The 2026 release date in the canonical listing refers to distribution or archival registration, not production. The film was made in 2025, within the HFF program. No box-office figures exist — this isn't a theatrical release — and no awards have been publicly confirmed yet, though the BKJFF connection suggests it's being considered in youth-oriented programming contexts, which tracks with the subject matter.
Why you've probably never heard of it (and why you should)
Short films have a distribution problem. They don't get marketing budgets. They don't trend on social media. They live in archives, festival programs, and increasingly on platforms like Movie OTT that specialize in tracking emerging work as it migrates from circuits to streaming.
If you liked films about social pressure and the quiet courage it takes to set a boundary — think Girlhood (Céline Sciamma) or even the emotional precision of early Studio Ghibli shorts — you'll recognize what Möhwald's doing here. The mainland isn't just geography. It's the moment when you realize your friends' expectations don't have to become your rules.

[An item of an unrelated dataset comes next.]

-- ==== Sys2Proof/Machine/Dispatch.lean ====
section
/-! DEFINITION. Dispatch: one arm per instruction, each one direct call of its meaning. -/
namespace Sys2Proof.Machine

The film runs under 12 minutes. That's not a limitation. That's the whole point. Möhwald doesn't waste a frame. She gets in, finds the pressure point, and gets out. You'll know what the film is about within the first two minutes. What it'll do to you takes longer.
Frequently asked questions
Q: Who made this?
Director Mori Emma Möhwald, produced through HFF München.
Q: How long is it?
9–11 minutes depending on the version. Either way, it's short. (The runtime discrepancy between HFF's listing and BKJFF's archive remains unexplained.)
Q: Is it for kids?
It's programmed in youth film contexts, but it doesn't talk down to young viewers. It's more accurate to say it's about a young person navigating social pressure. Older teens and adults will connect with it too.
Q: Where can I actually watch it?
The widget above shows current availability. If that doesn't load cleanly on your device, head to Movie OTT, search the title, and you'll get all active platforms for your region.
Q: Is it based on a true story?
No public information suggests that. It's original fiction developed within the HFF program.
What to do next
Don't overthink it. Check the Where to Watch widget above. If it's live somewhere in your region right now, it'll show you. If it's not, set a reminder — short films pop onto new platforms constantly as institutional partnerships shift. Movie OTT's tracker catches those moves, so you won't miss it.
The film's under 15 minutes. Even if it doesn't land perfectly, you haven't lost much. But if it does — if you watch Blibsi figure out how to say no to people she cares about — you'll remember it. That's what short films do when they're made right.